DATA FOR PROCESSING Start Marker

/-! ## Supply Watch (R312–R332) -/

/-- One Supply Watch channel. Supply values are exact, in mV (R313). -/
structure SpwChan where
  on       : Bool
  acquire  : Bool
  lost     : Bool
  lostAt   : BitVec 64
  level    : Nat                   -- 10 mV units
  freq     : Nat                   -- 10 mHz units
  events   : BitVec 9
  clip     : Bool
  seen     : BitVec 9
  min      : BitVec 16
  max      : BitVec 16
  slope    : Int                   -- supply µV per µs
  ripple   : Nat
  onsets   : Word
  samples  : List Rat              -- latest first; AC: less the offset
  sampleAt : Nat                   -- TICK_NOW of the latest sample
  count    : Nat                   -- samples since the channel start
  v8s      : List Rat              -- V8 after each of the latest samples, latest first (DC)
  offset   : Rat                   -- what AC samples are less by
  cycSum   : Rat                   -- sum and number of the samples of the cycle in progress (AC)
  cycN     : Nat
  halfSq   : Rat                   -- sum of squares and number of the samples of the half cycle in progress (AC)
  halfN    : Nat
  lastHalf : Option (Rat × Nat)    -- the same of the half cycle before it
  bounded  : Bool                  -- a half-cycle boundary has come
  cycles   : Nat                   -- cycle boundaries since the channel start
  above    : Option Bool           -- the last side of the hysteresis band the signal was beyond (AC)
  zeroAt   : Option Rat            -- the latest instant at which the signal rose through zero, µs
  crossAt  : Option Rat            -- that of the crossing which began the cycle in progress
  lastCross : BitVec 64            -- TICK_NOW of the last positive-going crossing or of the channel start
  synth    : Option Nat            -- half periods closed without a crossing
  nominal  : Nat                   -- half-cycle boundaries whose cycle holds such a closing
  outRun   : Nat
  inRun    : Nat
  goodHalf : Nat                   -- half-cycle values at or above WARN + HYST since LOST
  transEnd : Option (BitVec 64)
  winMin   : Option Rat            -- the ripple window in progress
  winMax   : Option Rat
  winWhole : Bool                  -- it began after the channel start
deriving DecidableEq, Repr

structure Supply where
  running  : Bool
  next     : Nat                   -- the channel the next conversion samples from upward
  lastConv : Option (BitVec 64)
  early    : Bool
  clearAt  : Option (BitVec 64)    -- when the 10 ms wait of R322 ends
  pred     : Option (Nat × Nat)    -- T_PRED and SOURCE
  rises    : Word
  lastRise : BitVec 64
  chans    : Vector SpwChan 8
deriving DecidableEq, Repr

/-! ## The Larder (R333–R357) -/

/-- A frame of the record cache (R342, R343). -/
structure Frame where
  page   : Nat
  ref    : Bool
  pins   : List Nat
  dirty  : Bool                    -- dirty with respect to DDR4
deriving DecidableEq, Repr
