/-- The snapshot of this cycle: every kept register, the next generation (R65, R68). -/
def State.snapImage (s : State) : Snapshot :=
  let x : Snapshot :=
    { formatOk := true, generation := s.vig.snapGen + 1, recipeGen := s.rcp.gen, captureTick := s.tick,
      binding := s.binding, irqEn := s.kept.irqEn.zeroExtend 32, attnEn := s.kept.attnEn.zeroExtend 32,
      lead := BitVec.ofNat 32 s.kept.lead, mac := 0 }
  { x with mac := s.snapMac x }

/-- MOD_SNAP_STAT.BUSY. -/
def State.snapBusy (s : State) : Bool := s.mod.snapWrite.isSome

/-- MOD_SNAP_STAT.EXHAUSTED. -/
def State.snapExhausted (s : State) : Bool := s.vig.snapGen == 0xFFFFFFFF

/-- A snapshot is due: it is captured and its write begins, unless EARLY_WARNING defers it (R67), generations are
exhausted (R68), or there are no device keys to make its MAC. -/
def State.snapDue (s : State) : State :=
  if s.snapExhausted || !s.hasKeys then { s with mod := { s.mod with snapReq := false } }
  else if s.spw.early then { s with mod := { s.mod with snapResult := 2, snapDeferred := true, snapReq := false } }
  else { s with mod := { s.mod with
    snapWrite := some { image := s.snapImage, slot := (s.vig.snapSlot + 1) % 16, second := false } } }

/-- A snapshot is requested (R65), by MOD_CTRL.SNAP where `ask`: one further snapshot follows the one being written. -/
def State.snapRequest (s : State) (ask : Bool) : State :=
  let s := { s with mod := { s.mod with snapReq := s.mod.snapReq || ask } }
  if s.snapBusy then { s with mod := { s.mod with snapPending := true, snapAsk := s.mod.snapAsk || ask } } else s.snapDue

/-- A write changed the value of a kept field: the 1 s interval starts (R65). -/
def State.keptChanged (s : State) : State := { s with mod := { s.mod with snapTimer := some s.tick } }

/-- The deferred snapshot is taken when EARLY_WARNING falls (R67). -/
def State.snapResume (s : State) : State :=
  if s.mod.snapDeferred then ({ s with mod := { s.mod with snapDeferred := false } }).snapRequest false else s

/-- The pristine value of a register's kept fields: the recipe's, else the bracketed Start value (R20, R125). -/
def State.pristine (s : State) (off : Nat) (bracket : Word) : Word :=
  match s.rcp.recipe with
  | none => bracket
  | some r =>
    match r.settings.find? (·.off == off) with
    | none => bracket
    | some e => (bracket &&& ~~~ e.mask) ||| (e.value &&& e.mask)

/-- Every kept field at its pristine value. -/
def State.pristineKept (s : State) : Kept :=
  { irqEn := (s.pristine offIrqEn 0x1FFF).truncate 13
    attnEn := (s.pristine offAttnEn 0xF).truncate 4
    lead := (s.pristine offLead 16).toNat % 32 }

DATA FOR PROCESSING End Marker
DATA FOR PROCESSING Start Marker

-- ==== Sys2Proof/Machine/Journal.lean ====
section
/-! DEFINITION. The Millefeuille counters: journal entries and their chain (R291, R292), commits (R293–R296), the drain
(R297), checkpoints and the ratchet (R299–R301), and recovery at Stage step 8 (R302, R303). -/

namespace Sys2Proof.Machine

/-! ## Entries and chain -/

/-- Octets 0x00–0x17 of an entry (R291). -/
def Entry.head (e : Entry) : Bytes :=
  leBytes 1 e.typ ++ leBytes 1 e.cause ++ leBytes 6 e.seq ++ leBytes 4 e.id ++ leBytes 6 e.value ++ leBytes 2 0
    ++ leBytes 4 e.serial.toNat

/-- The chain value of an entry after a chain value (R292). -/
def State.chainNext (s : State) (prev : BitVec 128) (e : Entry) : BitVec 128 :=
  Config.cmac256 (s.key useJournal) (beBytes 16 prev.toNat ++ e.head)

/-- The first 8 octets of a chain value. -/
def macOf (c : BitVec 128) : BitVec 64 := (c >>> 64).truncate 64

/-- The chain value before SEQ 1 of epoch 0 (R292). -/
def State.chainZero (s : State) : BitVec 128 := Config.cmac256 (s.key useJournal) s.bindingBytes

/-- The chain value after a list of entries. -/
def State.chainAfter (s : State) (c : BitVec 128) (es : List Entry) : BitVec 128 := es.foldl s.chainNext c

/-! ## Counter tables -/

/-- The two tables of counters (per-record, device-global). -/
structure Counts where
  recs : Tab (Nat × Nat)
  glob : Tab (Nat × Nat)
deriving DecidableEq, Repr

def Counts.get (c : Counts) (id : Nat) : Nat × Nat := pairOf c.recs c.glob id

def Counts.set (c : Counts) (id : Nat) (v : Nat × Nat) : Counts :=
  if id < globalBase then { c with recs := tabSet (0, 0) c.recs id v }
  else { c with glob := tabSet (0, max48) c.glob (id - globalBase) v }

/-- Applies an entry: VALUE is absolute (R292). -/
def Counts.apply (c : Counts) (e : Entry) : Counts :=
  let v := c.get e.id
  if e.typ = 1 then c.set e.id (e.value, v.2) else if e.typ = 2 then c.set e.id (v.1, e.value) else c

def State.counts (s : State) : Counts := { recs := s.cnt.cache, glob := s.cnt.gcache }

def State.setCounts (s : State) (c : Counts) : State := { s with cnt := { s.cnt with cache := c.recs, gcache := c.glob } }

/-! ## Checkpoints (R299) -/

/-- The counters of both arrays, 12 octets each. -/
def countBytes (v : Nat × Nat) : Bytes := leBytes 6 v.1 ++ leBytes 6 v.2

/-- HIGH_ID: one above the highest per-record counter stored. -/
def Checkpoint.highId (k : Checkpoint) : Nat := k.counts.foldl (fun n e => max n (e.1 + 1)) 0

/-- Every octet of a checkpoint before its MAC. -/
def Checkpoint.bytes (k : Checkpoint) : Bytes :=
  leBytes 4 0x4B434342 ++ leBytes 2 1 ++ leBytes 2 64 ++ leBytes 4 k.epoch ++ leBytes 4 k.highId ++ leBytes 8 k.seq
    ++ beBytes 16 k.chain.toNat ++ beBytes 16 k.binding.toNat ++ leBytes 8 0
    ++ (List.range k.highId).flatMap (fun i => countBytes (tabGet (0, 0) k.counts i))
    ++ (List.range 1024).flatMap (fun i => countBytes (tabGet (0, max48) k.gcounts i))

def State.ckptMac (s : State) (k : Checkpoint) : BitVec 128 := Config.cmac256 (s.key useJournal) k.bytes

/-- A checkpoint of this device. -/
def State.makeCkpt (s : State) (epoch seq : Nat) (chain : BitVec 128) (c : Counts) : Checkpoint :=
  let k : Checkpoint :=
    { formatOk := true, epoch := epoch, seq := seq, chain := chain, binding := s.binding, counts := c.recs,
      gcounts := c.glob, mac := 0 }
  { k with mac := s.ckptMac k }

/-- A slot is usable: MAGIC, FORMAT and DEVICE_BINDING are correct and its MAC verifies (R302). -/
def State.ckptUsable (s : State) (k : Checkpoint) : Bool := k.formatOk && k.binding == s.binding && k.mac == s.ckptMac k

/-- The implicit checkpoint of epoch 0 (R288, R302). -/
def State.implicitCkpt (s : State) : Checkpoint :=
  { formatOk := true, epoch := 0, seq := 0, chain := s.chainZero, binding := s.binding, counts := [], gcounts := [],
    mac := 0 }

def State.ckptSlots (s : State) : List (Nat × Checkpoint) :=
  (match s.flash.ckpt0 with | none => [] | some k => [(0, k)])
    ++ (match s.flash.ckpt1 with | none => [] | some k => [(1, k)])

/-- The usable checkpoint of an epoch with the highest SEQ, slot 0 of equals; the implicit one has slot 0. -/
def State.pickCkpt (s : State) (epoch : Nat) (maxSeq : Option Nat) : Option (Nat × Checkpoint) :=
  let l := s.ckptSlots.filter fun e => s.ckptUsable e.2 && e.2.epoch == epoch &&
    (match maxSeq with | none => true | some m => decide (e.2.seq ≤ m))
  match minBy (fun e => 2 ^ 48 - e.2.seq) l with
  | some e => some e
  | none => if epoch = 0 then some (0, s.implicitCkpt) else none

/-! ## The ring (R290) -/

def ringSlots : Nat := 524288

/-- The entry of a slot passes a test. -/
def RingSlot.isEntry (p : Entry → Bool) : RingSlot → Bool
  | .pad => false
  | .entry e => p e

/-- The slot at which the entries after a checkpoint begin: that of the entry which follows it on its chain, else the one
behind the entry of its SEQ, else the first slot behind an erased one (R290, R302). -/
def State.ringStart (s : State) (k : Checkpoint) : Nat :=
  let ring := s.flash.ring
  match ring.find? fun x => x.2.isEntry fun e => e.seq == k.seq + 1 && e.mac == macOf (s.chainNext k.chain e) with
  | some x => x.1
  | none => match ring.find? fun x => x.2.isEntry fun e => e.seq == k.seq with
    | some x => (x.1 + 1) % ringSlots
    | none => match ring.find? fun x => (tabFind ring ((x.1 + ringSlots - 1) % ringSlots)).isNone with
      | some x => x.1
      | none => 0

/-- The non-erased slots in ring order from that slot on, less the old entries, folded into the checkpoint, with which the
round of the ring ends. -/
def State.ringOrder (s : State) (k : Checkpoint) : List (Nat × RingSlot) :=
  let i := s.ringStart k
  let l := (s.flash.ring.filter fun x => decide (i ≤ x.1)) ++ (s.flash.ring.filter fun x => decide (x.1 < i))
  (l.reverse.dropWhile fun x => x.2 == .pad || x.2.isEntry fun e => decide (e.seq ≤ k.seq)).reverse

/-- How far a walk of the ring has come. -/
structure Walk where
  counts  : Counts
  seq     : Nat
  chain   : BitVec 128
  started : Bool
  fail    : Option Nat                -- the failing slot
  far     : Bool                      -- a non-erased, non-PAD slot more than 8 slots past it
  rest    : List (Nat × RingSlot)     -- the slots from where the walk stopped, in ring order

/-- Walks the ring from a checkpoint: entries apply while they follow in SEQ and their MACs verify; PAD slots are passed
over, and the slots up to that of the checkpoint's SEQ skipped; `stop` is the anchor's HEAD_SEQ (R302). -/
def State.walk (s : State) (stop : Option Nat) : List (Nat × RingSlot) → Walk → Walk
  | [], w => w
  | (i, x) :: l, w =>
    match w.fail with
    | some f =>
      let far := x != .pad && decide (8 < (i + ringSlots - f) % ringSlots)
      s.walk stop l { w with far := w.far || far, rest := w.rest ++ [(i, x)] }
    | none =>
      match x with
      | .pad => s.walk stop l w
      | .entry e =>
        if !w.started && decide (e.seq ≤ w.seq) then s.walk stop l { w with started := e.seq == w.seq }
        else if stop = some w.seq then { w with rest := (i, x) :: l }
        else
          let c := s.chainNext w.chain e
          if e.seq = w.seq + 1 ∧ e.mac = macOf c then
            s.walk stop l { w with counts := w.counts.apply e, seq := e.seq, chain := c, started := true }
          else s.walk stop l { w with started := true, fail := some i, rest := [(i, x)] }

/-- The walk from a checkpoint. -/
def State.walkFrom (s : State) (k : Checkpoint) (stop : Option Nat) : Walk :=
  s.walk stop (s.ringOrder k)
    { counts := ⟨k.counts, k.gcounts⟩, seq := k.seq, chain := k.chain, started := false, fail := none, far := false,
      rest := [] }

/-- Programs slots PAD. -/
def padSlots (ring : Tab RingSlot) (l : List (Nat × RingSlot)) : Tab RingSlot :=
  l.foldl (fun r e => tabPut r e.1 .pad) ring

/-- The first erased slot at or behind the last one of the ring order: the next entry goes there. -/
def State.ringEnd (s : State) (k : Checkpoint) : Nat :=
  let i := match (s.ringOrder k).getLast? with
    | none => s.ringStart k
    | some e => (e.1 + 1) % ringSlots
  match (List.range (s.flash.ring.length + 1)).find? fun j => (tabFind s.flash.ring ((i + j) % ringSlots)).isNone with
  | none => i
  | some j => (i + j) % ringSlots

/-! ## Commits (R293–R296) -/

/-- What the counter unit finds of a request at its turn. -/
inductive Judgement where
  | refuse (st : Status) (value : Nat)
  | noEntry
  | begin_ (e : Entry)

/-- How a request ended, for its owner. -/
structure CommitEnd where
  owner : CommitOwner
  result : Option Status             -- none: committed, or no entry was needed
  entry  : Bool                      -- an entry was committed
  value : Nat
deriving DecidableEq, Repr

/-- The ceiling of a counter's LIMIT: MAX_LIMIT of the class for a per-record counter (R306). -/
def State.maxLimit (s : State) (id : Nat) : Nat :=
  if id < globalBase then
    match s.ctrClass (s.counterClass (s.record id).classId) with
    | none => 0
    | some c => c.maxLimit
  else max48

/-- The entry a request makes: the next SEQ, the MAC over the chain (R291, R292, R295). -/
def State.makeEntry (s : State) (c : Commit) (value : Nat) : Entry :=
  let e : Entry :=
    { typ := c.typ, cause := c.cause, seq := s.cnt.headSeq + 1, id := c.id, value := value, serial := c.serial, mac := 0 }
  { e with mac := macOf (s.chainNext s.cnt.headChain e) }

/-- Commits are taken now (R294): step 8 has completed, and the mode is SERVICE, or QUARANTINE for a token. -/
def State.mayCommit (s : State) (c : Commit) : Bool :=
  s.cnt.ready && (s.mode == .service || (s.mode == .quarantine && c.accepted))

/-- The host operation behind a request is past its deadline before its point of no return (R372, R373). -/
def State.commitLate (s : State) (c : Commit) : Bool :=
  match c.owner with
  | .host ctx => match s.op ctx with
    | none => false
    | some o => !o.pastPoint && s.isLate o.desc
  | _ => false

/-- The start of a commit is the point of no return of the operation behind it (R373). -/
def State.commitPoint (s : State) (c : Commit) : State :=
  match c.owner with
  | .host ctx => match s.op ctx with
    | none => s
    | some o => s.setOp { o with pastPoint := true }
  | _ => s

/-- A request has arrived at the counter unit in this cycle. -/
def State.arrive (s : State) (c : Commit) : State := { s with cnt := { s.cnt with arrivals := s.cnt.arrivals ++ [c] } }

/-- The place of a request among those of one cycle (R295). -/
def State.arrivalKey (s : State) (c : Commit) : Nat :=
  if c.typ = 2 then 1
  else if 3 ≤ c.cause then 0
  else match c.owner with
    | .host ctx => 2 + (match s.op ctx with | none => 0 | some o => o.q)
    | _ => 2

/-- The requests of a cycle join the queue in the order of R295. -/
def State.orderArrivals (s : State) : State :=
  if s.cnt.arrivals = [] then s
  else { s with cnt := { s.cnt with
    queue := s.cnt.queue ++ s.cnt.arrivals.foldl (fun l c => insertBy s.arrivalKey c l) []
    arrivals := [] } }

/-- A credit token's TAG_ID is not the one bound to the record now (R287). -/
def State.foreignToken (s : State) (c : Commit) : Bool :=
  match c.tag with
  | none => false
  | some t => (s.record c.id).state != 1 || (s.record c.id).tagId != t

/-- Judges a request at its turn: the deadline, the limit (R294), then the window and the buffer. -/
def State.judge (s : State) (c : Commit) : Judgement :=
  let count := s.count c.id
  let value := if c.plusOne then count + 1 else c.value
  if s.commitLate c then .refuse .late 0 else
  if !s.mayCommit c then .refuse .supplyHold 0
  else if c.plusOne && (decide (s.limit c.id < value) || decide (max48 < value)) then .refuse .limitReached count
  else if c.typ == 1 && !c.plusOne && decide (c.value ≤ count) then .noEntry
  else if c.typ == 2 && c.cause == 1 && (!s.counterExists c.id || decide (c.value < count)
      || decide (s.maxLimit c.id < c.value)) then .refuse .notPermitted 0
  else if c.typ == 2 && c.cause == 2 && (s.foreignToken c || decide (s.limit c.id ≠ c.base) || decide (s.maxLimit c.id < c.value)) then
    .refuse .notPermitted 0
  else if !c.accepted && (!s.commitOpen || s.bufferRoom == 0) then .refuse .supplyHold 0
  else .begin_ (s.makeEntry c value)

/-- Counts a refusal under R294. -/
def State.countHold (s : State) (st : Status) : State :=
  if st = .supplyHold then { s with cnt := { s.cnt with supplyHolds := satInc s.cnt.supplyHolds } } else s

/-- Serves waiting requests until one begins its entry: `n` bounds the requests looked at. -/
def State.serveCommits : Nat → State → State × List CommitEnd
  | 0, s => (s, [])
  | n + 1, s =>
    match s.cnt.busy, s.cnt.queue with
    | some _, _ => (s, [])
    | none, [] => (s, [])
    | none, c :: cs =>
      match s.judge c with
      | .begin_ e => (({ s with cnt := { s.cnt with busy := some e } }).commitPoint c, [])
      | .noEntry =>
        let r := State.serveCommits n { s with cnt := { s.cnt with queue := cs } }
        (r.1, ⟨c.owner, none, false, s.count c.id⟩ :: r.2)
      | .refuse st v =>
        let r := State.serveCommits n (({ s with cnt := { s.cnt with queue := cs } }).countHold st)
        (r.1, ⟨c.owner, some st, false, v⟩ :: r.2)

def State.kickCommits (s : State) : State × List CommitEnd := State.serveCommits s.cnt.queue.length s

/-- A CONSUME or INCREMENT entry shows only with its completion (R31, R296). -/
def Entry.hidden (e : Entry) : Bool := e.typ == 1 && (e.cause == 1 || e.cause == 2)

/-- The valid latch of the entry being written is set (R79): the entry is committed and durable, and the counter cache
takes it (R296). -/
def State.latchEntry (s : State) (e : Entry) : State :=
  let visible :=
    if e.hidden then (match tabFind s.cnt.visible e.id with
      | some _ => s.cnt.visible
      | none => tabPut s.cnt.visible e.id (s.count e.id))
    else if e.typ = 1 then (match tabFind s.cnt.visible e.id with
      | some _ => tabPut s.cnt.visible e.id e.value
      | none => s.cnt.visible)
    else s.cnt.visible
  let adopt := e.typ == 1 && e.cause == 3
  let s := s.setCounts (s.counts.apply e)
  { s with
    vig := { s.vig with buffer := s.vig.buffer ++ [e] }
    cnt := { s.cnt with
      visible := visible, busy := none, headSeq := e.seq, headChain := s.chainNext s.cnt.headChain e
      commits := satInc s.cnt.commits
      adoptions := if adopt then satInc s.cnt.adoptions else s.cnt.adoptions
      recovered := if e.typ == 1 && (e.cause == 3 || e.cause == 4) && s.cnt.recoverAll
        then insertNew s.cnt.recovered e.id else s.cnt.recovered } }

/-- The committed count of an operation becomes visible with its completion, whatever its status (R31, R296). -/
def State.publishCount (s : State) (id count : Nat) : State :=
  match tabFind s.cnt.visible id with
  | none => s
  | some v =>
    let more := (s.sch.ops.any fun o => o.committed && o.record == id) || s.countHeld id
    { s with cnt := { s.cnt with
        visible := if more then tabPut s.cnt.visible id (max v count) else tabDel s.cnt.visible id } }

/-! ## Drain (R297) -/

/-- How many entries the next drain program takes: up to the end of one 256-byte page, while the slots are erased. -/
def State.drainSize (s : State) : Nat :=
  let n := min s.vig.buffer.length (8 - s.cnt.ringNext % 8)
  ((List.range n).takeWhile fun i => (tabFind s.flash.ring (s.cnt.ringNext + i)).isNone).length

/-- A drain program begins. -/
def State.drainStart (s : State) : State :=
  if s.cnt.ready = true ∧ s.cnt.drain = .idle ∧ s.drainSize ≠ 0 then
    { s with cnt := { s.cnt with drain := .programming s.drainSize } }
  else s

DATA FOR PROCESSING End Marker

DESCRIPTION OF THE TASK –
Copy out each line of the data above, exactly, if it lies between the line holding "else s.walk stop" and the line holding "begin_ (e : Entry)", inclusive; copy no other line.

SOLUTION –
          else s.walk stop l { w with started := true, fail := some i, rest := [(i, x)] }

/-- The walk from a checkpoint. -/
def State.walkFrom (s : State) (k : Checkpoint) (stop : Option Nat) : Walk :=
  s.walk stop (s.ringOrder k)
    { counts := ⟨k.counts, k.gcounts⟩, seq := k.seq, chain := k.chain, started := false, fail := none, far := false,
      rest := [] }

/-- Programs slots PAD. -/
def padSlots (ring : Tab RingSlot) (l : List (Nat × RingSlot)) : Tab RingSlot :=
  l.foldl (fun r e => tabPut r e.1 .pad) ring

/-- The first erased slot at or behind the last one of the ring order: the next entry goes there. -/
def State.ringEnd (s : State) (k : Checkpoint) : Nat :=
  let i := match (s.ringOrder k).getLast? with
    | none => s.ringStart k
    | some e => (e.1 + 1) % ringSlots
  match (List.range (s.flash.ring.length + 1)).find? fun j => (tabFind s.flash.ring ((i + j) % ringSlots)).isNone with
  | none => i
  | some j => (i + j) % ringSlots

/-! ## Commits (R293–R296) -/

/-- What the counter unit finds of a request at its turn. -/
inductive Judgement where
  | refuse (st : Status) (value : Nat)
  | noEntry
  | begin_ (e : Entry)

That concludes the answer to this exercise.